(Collected data entries)
**********
-- ==== Sys2Proof/Tests/Slice0.lean ====
section
/-! SUPPORT. The model's own tests. Expected words and results are copied from 30_encoding.md R95 and
95_test_vectors.md (the vector's number stands in the comment), or worked by hand from the rule named. The second half
gives, for each statement with hypotheses, a concrete case that meets all of them. -/

namespace Sys2Proof.Tests

open Sys2Proof Sys2Proof.Machine

/-! ### A small machine -/

/-- An idle state of build `b` whose first operand registers hold `values`, the others 0. -/
def machine (b : Build) (values : List Nat) : State :=
  State.resetOf b (values ++ List.replicate (b.K - values.length) 0) Working.zeros

/-- The reference build. -/
def reference (values : List Nat) : State := machine Config.reference values

/-- The reference build with TRAP_NEG. -/
def trapping (values : List Nat) : State := machine { Config.reference with trapNeg := true } values

/-- A build with 8-bit limbs, 2 of them, 4 registers, an accumulator of just 9 bits, and a window elsewhere. -/
def small (values : List Nat) : State := machine { L := 8, N := 2, K := 4, trapNeg := true, accBits := 9, windowBase := 0x4000 } values

/-- The word `w` is issued and committed: the state after, apart from the working registers. -/
def afterWord (s : State) (w : Nat) : Option State :=
  match step (s.withFetchWord 32 w) with
  | .next t => some { t.commit with work := s.work }
  | _ => none

/-- `t` is where command `i` leads from `s`, as a test. -/
def runCheck (i : Instr) (s t : State) : Bool :=
  !s.busy &&
    match exec i s with
    | .next u => u.pending.isSome && decide (u = { s with pending := u.pending, work := u.work }) && decide (u.commit = t)
    | _ => false

theorem runsTo_of_runCheck {i : Instr} {s t : State} (h : runCheck i s t = true) : RunsTo i s t := by
  simp only [runCheck, Bool.and_eq_true, Bool.not_eq_true'] at h
  obtain ⟨hb, h⟩ := h
  split at h
  · rename_i u hu
    simp only [Bool.and_eq_true, decide_eq_true_eq] at h
    obtain ⟨⟨hp, he⟩, hc⟩ := h
    obtain ⟨p, hp⟩ := Option.isSome_iff_exists.mp hp
    rw [hp] at he
    exact ⟨hb, p, u.work, by rw [hu, ← he], by rw [← he, hc]⟩
  · cases h

/-! ### Well-formedness: one ill-formed term for each check -/

theorem test_wellFormed_storage :
    ([.clear 16, .copy 16 0, .copy 0 16, .iszero 16, .cmp 16 0, .cmp 0 16, .getbit 16 0, .getbit 0 65536,
      .setbit 16 0 true, .setbit 0 65536 true] : List Instr).all (fun i => !i.wellFormed) = true := by decide

theorem test_wellFormed_linear :
    ([.add 16 0 0, .add 0 16 0, .add 0 0 16, .sub 16 0 0, .sub 0 16 0, .sub 0 0 16, .shl1 16 0, .shl1 0 16, .shr1 16 0,
      .shr1 0 16] : List Instr).all (fun i => !i.wellFormed) = true := by decide

theorem test_wellFormed_composite :
    ([.mul 16 0 0, .mul 0 16 0, .mul 0 0 16, .div (some 16) none 0 0, .div none (some 16) 0 0, .div none none 16 0,
      .div none none 0 16, .loadint 16, .powmod 16 0 0 0, .powmod 0 16 0 0, .powmod 0 0 16 0,
      .powmod 0 0 0 16] : List Instr).all (fun i => !i.wellFormed) = true := by decide

/-! ### Decoding: words written out from R81, R82 and R87 -/

/-- CLEAR B3, COPY B1 B2, ISZERO B5, CMP B0 B1, GETBIT B2 #63, SETBIT B2 #17 #1. -/
theorem test_decode_storage :
    decode 0b00000000000000000000001100000001 = .command (.clear 3) ∧
    decode 0b00000000000000000010000100000010 = .command (.copy 1 2) ∧
    decode 0b00000000000000000101000000000011 = .command (.iszero 5) ∧
    decode 0b00000000000000010000000000000100 = .command (.cmp 0 1) ∧
    decode 0b00000000001111110000001000000101 = .command (.getbit 2 63) ∧
    decode 0b00000000000100010001001000000110 = .command (.setbit 2 17 true) := by decide

/-- ADD B2 B0 B1, SUB B2 B0 B1, SHL1 B0 B0, SHR1 B4 B3. -/
theorem test_decode_linear :
    decode 0b00000000000000010000001000000111 = .command (.add 2 0 1) ∧
    decode 0b00000000000000010000001000001000 = .command (.sub 2 0 1) ∧
    decode 0b00000000000000000000000000001001 = .command (.shl1 0 0) ∧
    decode 0b00000000000000000011010000001010 = .command (.shr1 4 3) := by decide

/-- MUL B2 B0 B1, DIV B2 B3 B0 B1, MOD B3 B0 B1, QUO B2 B0 B1, DIVCHK B0 B1, SQR B2 B0, LOADINT B7. -/
theorem test_decode_composite :
    decode 0b00000000000000010000001000001011 = .command (.mul 2 0 1) ∧
    decode 0b00000011001100010000001000001100 = .command (.div (some 2) (some 3) 0 1) ∧
    decode 0b00000010001100010000000000001100 = .command (Instr.mod 3 0 1) ∧
    decode 0b00000001000000010000001000001100 = .command (Instr.quo 2 0 1) ∧
    decode 0b00000000000000010000000000001100 = .command (Instr.divchk 0 1) ∧
    decode 0b00000000000000000000001000001011 = .command (Instr.sqr 2 0) ∧
    decode 0b00000000000000000000011100001110 = .command (.loadint 7) := by decide

/-- POWMOD B3 B0 B1 B2, and four different fields. -/
theorem test_decode_modexp :
    decode 0b00000000001000010000001100001101 = .command (.powmod 3 0 1 2) ∧
    decode 0b00000000100001000010000100001101 = .command (.powmod 1 2 4 8) := by decide

/-- T120 to T128, and T134: each word is ILLEGAL, and the check that fails first says so (R90). -/
theorem test_decode_illegal :
    decode 0x00000000 = .illegal .reservedOpcode ∧ decode 0x0000000F = .illegal .reservedOpcode ∧
    decode 0x000000FF = .illegal .reservedOpcode ∧ decode 0x00001301 = .illegal .reservedBits ∧
    decode 0x80010207 = .illegal .reservedBits ∧ decode 0x003F1205 = .illegal .reservedBits ∧
    decode 0x00112206 = .illegal .reservedBits ∧ decode 0x0231020C = .illegal .disabledQuotient ∧
    decode 0x0131020C = .illegal .disabledRemainder ∧ decode 0x00F2100C = .illegal .disabledRemainder := by decide

/-- The worked encodings of R95, from the commands. -/
theorem test_encode :
    encode (.clear 3) = 0x00000301 ∧ encode (.copy 1 2) = 0x00002102 ∧ encode (.iszero 5) = 0x00005003 ∧
    encode (.cmp 0 1) = 0x00010004 ∧ encode (.getbit 2 63) = 0x003F0205 ∧ encode (.setbit 2 17 true) = 0x00111206 ∧
    encode (.add 2 0 1) = 0x00010207 ∧ encode (.sub 2 0 1) = 0x00010208 ∧ encode (.shl1 0 0) = 0x00000009 ∧
    encode (.shr1 4 3) = 0x0000340A ∧ encode (.mul 2 0 1) = 0x0001020B ∧
    encode (.div (some 2) (some 3) 0 1) = 0x0331020C ∧ encode (.div none (some 3) 0 1) = 0x0231000C ∧
    encode (.powmod 3 0 1 2) = 0x0021030D ∧ encode (.loadint 7) = 0x0000070E := by decide

theorem test_decodeTableWord :
    decodeTableWord 32 0x0331020C = some (.div (some 2) (some 3) 0 1) ∧ decodeTableWord 32 0x0000000F = none := by decide

/-- The placed word is the next one to run, also where a command is pending. -/
theorem test_withFetchWord :
    step (State.reset.withFetchWord 32 0x00000301) = exec (.clear 3) State.reset ∧
    (afterWord { State.reset with pending := some (Execution.raise .bounds Working.zeros).pending } 0x0000000F).map (·.err) =
      some .illegal := ⟨rfl, by decide +kernel⟩

/-! ### Commands: one word on a small state, issued and committed -/

/-- T1. -/
theorem test_clear : afterWord (reference [0, 0, 0, 0x123456789ABC]) 0x00000301 = some (reference []) := by decide +kernel

/-- T3: the source is unchanged. -/
theorem test_copy : afterWord (reference [0, 7, 65261]) 0x00002102 = some (reference [0, 65261, 65261]) := by decide +kernel

/-- T5: zero. -/
theorem test_iszero_zero : afterWord (reference [1, 1]) 0x00005003 = some { reference [1, 1] with zero := true } := by
  decide +kernel

/-- T6: only the top bit is set. -/
theorem test_iszero_top : (afterWord { reference [0, 0, 0, 0, 0, 0x8000000000000000] with zero := true } 0x00005003).map (·.zero) =
    some false := by decide +kernel

/-- T11: the top bit is no sign. -/
theorem test_cmp_unsigned : (afterWord (reference [0x8000000000000000, 0x7FFFFFFFFFFFFFFF]) 0x00010004).map (·.cmp) =
    some .greater := by decide +kernel

/-- T9: T8 with the operands swapped. -/
theorem test_cmp_swapped : (afterWord (reference [65536, 65535]) 0x00001004).map (·.cmp) = some .less := by decide +kernel

/-- T17: bit W-1. -/
theorem test_getbit_top : afterWord (reference [0, 0, 0x8000000000000000]) 0x003F0205 =
    some { reference [0, 0, 0x8000000000000000] with bit := true } := by decide +kernel

/-- T18: index W; BIT keeps its value 1. -/
theorem test_getbit_bounds : afterWord { reference [0, 0, 0x8000000000000000] with bit := true } 0x00400205 =
    some { reference [0, 0, 0x8000000000000000] with bit := true, err := .bounds } := by decide +kernel

/-- T23: the top bit; the other bits are kept. -/
theorem test_setbit_top : afterWord (reference [0, 0, 1]) 0x003F1206 = some (reference [0, 0, 0x8000000000000001]) := by
  decide +kernel

/-- T25: index W; nothing written. -/
theorem test_setbit_bounds : afterWord (reference [0, 0, 5]) 0x00401206 = some { reference [0, 0, 5] with err := .bounds } := by
  decide +kernel

/-- T32: the carry runs through all limbs; the truncated sum is written. -/
theorem test_add_overflow : afterWord (reference [0xFFFFFFFFFFFFFFFF, 1, 9]) 0x00010207 =
    some { reference [0xFFFFFFFFFFFFFFFF, 1, 0] with err := .overflow } := by decide +kernel

/-- T37: the destination is the second source. -/
theorem test_add_onto_source : afterWord (reference [0xFFFF0000, 65536]) 0x00010107 = some (reference [0xFFFF0000, 0x100000000]) := by
  decide +kernel

/-- T38: a borrow is no error without TRAP_NEG. -/
theorem test_sub_wraps : afterWord (reference [0, 1]) 0x00010208 = some (reference [0, 1, 0xFFFFFFFFFFFFFFFF]) := by
  decide +kernel

/-- T39: with TRAP_NEG it is NEGATIVE, and the wrapped value is written. -/
theorem test_sub_negative : afterWord (trapping [0, 1]) 0x00010208 =
    some { trapping [0, 1, 0xFFFFFFFFFFFFFFFF] with err := .negative } := by decide +kernel

/-- T48: every limb carries into the next, in place. -/
theorem test_shl1 : afterWord (reference [0x8000800080008000]) 0x00000009 = some (reference [0x1000100010000]) := by
  decide +kernel

/-- T52: every limb carries into the one below, in place. -/
theorem test_shr1 : afterWord (reference [0x1000100010001]) 0x0000000A = some (reference [0x800080008000]) := by
  decide +kernel

/-- T60. -/
theorem test_mul : afterWord (reference [65261, 48879]) 0x0001020B = some (reference [65261, 48879, 0xBE21E543]) := by
  decide +kernel

/-- T68: the destination is a source; nothing written. -/
theorem test_mul_alias : afterWord (reference [3, 4]) 0x0001010B = some { reference [3, 4] with err := .alias_ } := by
  decide +kernel

/-- T83: the outputs name the inputs. -/
theorem test_div_in_place : afterWord (reference [1000, 7]) 0x0311000C = some (reference [142, 6]) := by decide +kernel

/-- T78: ALIAS comes before DIVZERO; nothing written. -/
theorem test_div_alias_first : afterWord (reference [10, 0, 17]) 0x0321020C = some { reference [10, 0, 17] with err := .alias_ } := by
  decide +kernel

/-- T100. -/
theorem test_powmod : afterWord (reference [4, 13, 497]) 0x0021030D = some (reference [4, 13, 497, 445]) := by decide +kernel

/-- T109: the multiplication wraps, and the loop's value is the result. -/
theorem test_powmod_wraps : (afterWord (reference [0x100000000, 2, 0x8000000000000001, 9]) 0x0021030D).map (·.regs) =
    some [0x100000000, 2, 0x8000000000000001, 0, 0, 0, 0, 0] := by decide +kernel

/-- T85: two words of DATA. -/
theorem test_loadint : (afterWord { reference [] with dataHi := 1, dataLo := 0xFFFFFFFE } 0x0000070E).map (·.regs) =
    some [0, 0, 0, 0, 0, 0, 0, 0x1FFFFFFFE] := by decide +kernel

/-- T177, a 16-bit build: 2^16 needs a third limb. -/
theorem test_loadint_overflow : (afterWord { small [1, 1] with dataLo := 0x10000 } 0x0000010E).map (fun t => (t.regs, t.err)) =
    some ([1, 0, 0, 0], .overflow) := by decide +kernel

/-- T130, T132 and T133: a register field at or beyond K is ILLEGAL, before ALIAS and before BOUNDS. -/
theorem test_register_range :
    [0x00010807, 0x0000990B, 0x00400805].map (fun w => (afterWord (reference [1, 2]) w).map (·.err)) =
      [some .illegal, some .illegal, some .illegal] := by decide +kernel

/-! ### The window, one access each -/

/-- T140, and the same of another build, worked from R31: 2 + 8 * 2^16 + 3 * 2^24 + 2^28. -/
theorem test_read_config :
    (reference []).hostRead .config = 0x07100004 ∧ (small []).hostRead .config = 0x13080002 := by decide

/-- R23, one field at a time: LOST, BUSY, ZERO, BIT, CMP = less, ERR = ALIAS (T154 to T157 for the single bits). -/
theorem test_read_status :
    ({ reference [] with zero := true } : State).hostRead .status = 0x080 ∧
    ({ reference [] with cmp := .less } : State).hostRead .status = 0x030 ∧
    ({ reference [] with bit := true } : State).hostRead .status = 0x040 ∧
    ({ reference [] with lost := true } : State).hostRead .status = 0x200 ∧
    ({ reference [] with err := .alias_ } : State).hostRead .status = 0x006 ∧
    ({ reference [] with pending := some (Execution.raise .ok Working.zeros).pending } : State).hostRead .status = 0x100 := by
  decide

/-- T146: bits 15:4 of LIMB_SEL read 0. T147: LIMB_DATA is 0 out of range. -/
theorem test_limbSel :
    (match hostWrite .limbSel 0xFFFFFFFF (reference []) with
      | .next t => some (t.hostRead .limbSel, t.hostRead .limbData)
      | _ => none) = some (0xFFFF000F, 0) := by decide

/-- T151: limb 2 of B5. T152: limb 4 is out of range. -/
theorem test_limbData :
    ({ reference [0, 0, 0, 0, 0, 0x0123456789ABCDEF] with limbSelReg := 5, limbSelLimb := 2 } : State).hostRead .limbData = 0x4567 ∧
    ({ reference [0, 0, 0, 0, 0, 0x0123456789ABCDEF] with limbSelReg := 5, limbSelLimb := 4 } : State).hostRead .limbData = 0 := by
  decide
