-- ==== Sys2Proof/Machine/Audit.lean ====
section
/-! DEFINITION. The audit's record of results (R95, R98). -/

namespace Sys2Proof.Machine

/-- The code of the AUDIT request. -/
def codeAudit : Byte := 0x31

/-- Whether the audit still issues challenges and queues withdrawals: its request has not been superseded (R173). -/
def Part.auditLive (p : Part) : Bool := p.running codeAudit

/-- A socket's serial as its session holds it. -/
def Session.serial (x : Session) : Option Word := x.identity.map Identity.serial

/-- An audit with a socket's result set; a MISMATCH keeps the serial (R98, log 17). -/
def Audit.setResult (a : Audit) (n : Socket) (o : AuditOutcome) (serial : Option Word) : Audit :=
  { a with results := a.results.set n (some o),
           serials := a.serials.set n (if o = .mismatch then serial else none) }

/-- A socket's result set by the first event that reaches it (R98): only while the audit waits for it. -/
def Part.auditResult (p : Part) (n : Socket) (o : AuditOutcome) : Part :=
  match p.engine.audit with
  | none => p
  | some a =>
    if a.reached.get n && (a.results.get n).isNone then
      p.setAudit (some (a.setResult n o (p.session n).serial))
    else p

end Sys2Proof.Machine
end

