-- ==== Sys2Proof/Machine/LinkEvents.lean ====
section
/-! DEFINITION. Pack link events: presence, timers, ends of transactions, error counts, HALTED, and the links at restart,
in-band reset, PARK and start-up (chapter 2). -/

namespace Sys2Proof.Machine

/-! ## Presence (R16 to R19, R34, R35) -/

/-- The LINK advisory of a link's state and error count (R35). -/
def Part.adviseLink (p : Part) (n : Socket) : Part :=
  p.place .l0 (linkAdvisory n (p.link n).state (p.link n).errors)

/-- The settle timer as it stands on entry to SETTLING: stopped while the part is PARKED (R16). -/
def Part.settleStart (p : Part) : Option Nat := if p.mgmt.parked then none else some (p.clock + settleTime)

/-- A link entering SETTLING with its error count at 0 (R16, R34). -/
def Part.enterSettling (p : Part) (n : Socket) : Part :=
  p.setLink n { p.link n with state := .settling, settle := p.settleStart, recovery := none, errors := 0 }

/-- Whether the recovery timer of a HALTED link runs (R34). -/
def Part.recoveryRuns (p : Part) (n : Socket) : Bool :=
  (p.link n).state == .halted && p.settings.haltRecovery == 0 && p.contacts.get n && !p.mgmt.parked

/-- The recovery timer started from a full 2 s where R34's conditions hold. -/
def Part.startRecovery (p : Part) (n : Socket) : Part :=
  if p.recoveryRuns n then p.setLink n { p.link n with recovery := some (p.clock + recoveryTime) } else p

/-- The level of a contact. -/
def Part.setContact (p : Part) (n : Socket) (b : Bool) : Part := { p with contacts := p.contacts.set n b }

/-- What an assertion of contact n does at the link (R16, R18, R34). During loading the contact is not watched (R39). -/
def Part.contactRose (n : Socket) (p : Part) : Part :=
  if p.ctl.loading then p
  else
    match (p.link n).state with
    | .vacant => (p.enterSettling n).adviseLink n
    | .settling => p
    | .active => (p.setLink n { p.link n with drop := none }).tryStart n
    | .degraded => (p.setLink n { p.link n with drop := none }).tryStart n
    | .halted => (p.setLink n { p.link n with drop := none }).startRecovery n

/-- What a deassertion of contact n does at the link (R16, R18, R34). -/
def Part.contactFell (n : Socket) (p : Part) : Part :=
  if p.ctl.loading then p
  else
    match (p.link n).state with
    | .vacant => p
    | .settling => (p.setLink n { p.link n with state := .vacant, settle := none }).adviseLink n
    | .active => p.setLink n { p.link n with drop := some (p.clock + dropTime) }
    | .degraded => p.setLink n { p.link n with drop := some (p.clock + dropTime) }
    | .halted => p.setLink n { p.link n with drop := some (p.clock + dropTime), recovery := none }

/-- The expiry of the settle timer (R17). -/
def Part.settleExpiry (n : Socket) (p : Part) : Part :=
  match (p.link n).state, (p.link n).settle with
  | .settling, some _ =>
    ((p.setLink n { p.link n with state := .active, settle := none, errors := 0 }).startSession n).adviseLink n
  | _, _ => p

/-- A link after removal: abandoned, emptied, VACANT, count 0, timers stopped (R19 steps 1 to 5). -/
def Link.removed (l : Link) : Link :=
  { l.abandon.empty with state := .vacant, errors := 0, drop := none, recovery := none }

/-- The expiry of the drop timer: the pack is taken as removed (R19, R34). -/
def Part.dropExpiry (n : Socket) (p : Part) : Part :=
  match (p.link n).drop with
  | none => p
  | some _ => (((p.setLink n (p.link n).removed).endSession n).adviseLink n).auditProgress

/-- The expiry of the recovery timer (R34). -/
def Part.recoveryExpiry (n : Socket) (p : Part) : Part :=
  match (p.link n).recovery with
  | none => p
  | some _ => (p.enterSettling n).adviseLink n

/-! ## Error count and line health (R31 to R33) -/

/-- The error count after a transaction (R31). -/
def errorsAfter (good : Bool) (e : Nat) : Nat := if good then e - 1 else min 255 (e + 8)

/-- A change between ACTIVE and DEGRADED: the engine told (R89), the LINK advisory (R35). -/
def Part.regrade (p : Part) (n : Socket) (st : LinkState) : Part :=
  (Part.recomputeRecheck n (p.setLink n { p.link n with state := st })).adviseLink n

/-- A HALT log entry (Table 1.21). -/
def haltEntry (n : Socket) : LogEntry := { type := 5, socket := n.val, detail := 0, data := [] }

/-- The link enters HALTED (R33 steps 2 to 6). -/
def Part.halt (p : Part) (n : Socket) : Part :=
  ((((p.setLink n { (p.link n).empty with state := .halted }).endSession n).log (haltEntry n)).adviseLink n).startRecovery n

/-- The thresholds compared after a change of the error count, when the count is below 255 (R32). -/
def Part.compareThresholds (p : Part) (n : Socket) : Part :=
  match (p.link n).state with
  | .active => if 96 ≤ (p.link n).errors then p.regrade n .degraded else p
  | .degraded => if (p.link n).errors < 64 then p.regrade n .active else p
  | .vacant => p
  | .settling => p
  | .halted => p

/-! ## The end of a transaction (R23 to R26, R31) -/

/-- Whether an outcome is a good reply. -/
def TxOutcome.isGood : TxOutcome → Bool
  | .good _ => true
  | .malformed => false
  | .wrongKind => false
  | .expired => false

/-- A good reply to a relayed frame handed on: engine and grant calculator first, then the classifier (R25). -/
def Part.relayReply (p : Part) (n : Socket) (f : Frame) : Part :=
  if f.kind = kindStatus then (p.showStatus n f.payload).classifyUp n f else p.classifyUp n f

/-- The outcome of a transaction reported or handed on (R24, R25). The reply concerns socket n whatever its header says
(R2). -/
def Part.reportOutcome (p : Part) (n : Socket) (t : Transaction) (o : TxOutcome) : Part :=
  match t.source, o with
  | .engineSlot, o => p.engineReport n t o
  | .pollQueue, .good f => p.relayReply n { f with socket := n }
  | .pollQueue, .malformed => p
  | .pollQueue, .wrongKind => p
  | .pollQueue, .expired => p

/-- The end of a transaction that is not abandoned: the error count, the thresholds or HALTED, the report, the next
transaction (R21, R24, R31 to R33). -/
def Part.endTransaction (p : Part) (n : Socket) (t : Transaction) (o : TxOutcome) : Part :=
  let p1 := p.setLink n { p.link n with tx := none, errors := errorsAfter o.isGood (p.link n).errors }
  (if (p1.link n).errors = 255 then p1.halt n
    else ((p1.compareThresholds n).reportOutcome n t o).tryStart n).auditProgress

/-- A link's transaction replaced. -/
def Part.setTx (p : Part) (n : Socket) (t : Option Transaction) : Part := p.setLink n { p.link n with tx := t }

/-- The last bit of a frame has been sent (R22, R27, R30): the reply window opens, or an abandoned frame is done. -/
def Part.frameSent (n : Socket) (p : Part) : Part :=
  match (p.link n).draining with
  | some _ => (p.setLink n { p.link n with draining := none }).tryStart n
  | none =>
    match (p.link n).tx with
    | none => p
    | some t =>
      match t.phase with
      | .sending => p.setTx n (some { t with
          phase := .waiting (p.clock + replyWindow t.frame.kind),
          sentAt := if t.frame.kind = kindChallenge then some p.microCounter else none })
      | .waiting _ => p
      | .collecting _ _ => p

/-- A sync byte arrives while the reply window is open (R22, R30). -/
def Part.replyBegins (n : Socket) (p : Part) : Part :=
  match (p.link n).tx with
  | none => p
  | some t =>
    match t.phase with
    | .waiting _ => p.setTx n (some { t with
        phase := .collecting .header p.clock,
        replyAt := if t.frame.kind = kindChallenge then some p.microCounter else none })
    | .sending => p
    | .collecting _ _ => p

/-- The reply window closes while the transaction waits (R22, R23). -/
def Part.windowExpiry (n : Socket) (p : Part) : Part :=
  match (p.link n).tx with
  | none => p
  | some t =>
    match t.phase with
    | .waiting _ => p.endTransaction n t .expired
    | .sending => p
    | .collecting _ _ => p

/-- The outcome of a collected reply (R23, Table 2.4). -/
def replyOutcome (sent : BitVec 4) : RxResult → TxOutcome
  | .malformed => .malformed
  | .wellFormed f => if replyExpected sent f.kind then .good f else .wrongKind

/-- Bytes of a reply that is being collected (R4, R22): the transaction ends when the frame is finished, and as malformed
when the bytes come more than 2 ms after the one before. -/
def Part.replyBytes (n : Socket) (bytes : List Byte) (p : Part) : Part :=
  match (p.link n).tx with
  | none => p
  | some t =>
    match t.phase with
    | .collecting rx last =>
      if rx.overdue last p.clock then p.endTransaction n t .malformed
      else match rx.runFirst bytes with
        | (rx', none) => p.setTx n (some { t with phase := .collecting rx' (rx'.stamp bytes last p.clock) })
        | (_, some r) => p.endTransaction n t (replyOutcome t.frame.kind r)
    | .sending => p
    | .waiting _ => p

/-- A byte of a reply that is being collected is late: the reply is malformed (R4, R23). -/
def Part.packByteTimeout (n : Socket) (p : Part) : Part :=
  match (p.link n).tx with
  | none => p
  | some t =>
    match t.phase with
    | .collecting _ _ => p.endTransaction n t .malformed
    | .sending => p
    | .waiting _ => p

/-- The same on the tool link: the frame being collected is malformed and discarded (R4, R40). -/
def Part.toolByteTimeout (p : Part) : Part := p.setTlp { p.tlp with rx := .hunting }

/-- The next recheck due of a socket is reached (R88). -/
def Part.recheckExpiry (n : Socket) (p : Part) : Part := (p.recheckReached n).auditProgress

/-! ## Restart, in-band reset, PARK, start-up (R36 to R39) -/

/-- A link cleared as SOCKET-RESTART and the in-band reset clear it (R36 and R37, steps 1 to 4). -/
def Link.cleared (l : Link) : Link := { l.abandon.empty.stopTimers with errors := 0 }

/-- A link whose contact has been sampled: SETTLING with its settle timer started, or VACANT (R36, R37, R39). -/
def Part.sampleContact (n : Socket) (p : Part) : Part :=
  if p.contacts.get n then p.setLink n { p.link n with state := .settling, settle := some (p.clock + settleTime) }
  else p.setLink n { p.link n with state := .vacant }

/-- SOCKET-RESTART at the link and the engine (R36). -/
def Part.restartSocket (n : Socket) (p : Part) : Part :=
  (Part.sampleContact n ((p.setLink n (p.link n).cleared).endSession n)).adviseLink n

/-- The in-band reset at one link (R37). -/
def Part.resetLink (n : Socket) (p : Part) : Part := Part.sampleContact n (p.setLink n (p.link n).cleared)

/-- PARK at one link (R38). -/
def Part.parkLink (n : Socket) (p : Part) : Part :=
  p.setLink n { (p.link n).abandon.empty with settle := none, recovery := none }

end Sys2Proof.Machine
end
**********
PROMPT: Your answer should be the lines above, from the line containing "decode 0b00000000000000010000001000001000 = .command" up to and including the line containing "decode 0b00000000000000000011010000001010 = .command", reproduced exactly and with nothing else.

EXERCISE RESPONSE:
    decode 0b00000000000000010000001000001000 = .command (.sub 2 0 1) ∧
    decode 0b00000000000000000000000000001001 = .command (.shl1 0 0) ∧
    decode 0b00000000000000000011010000001010 = .command (.shr1 4 3) := by decide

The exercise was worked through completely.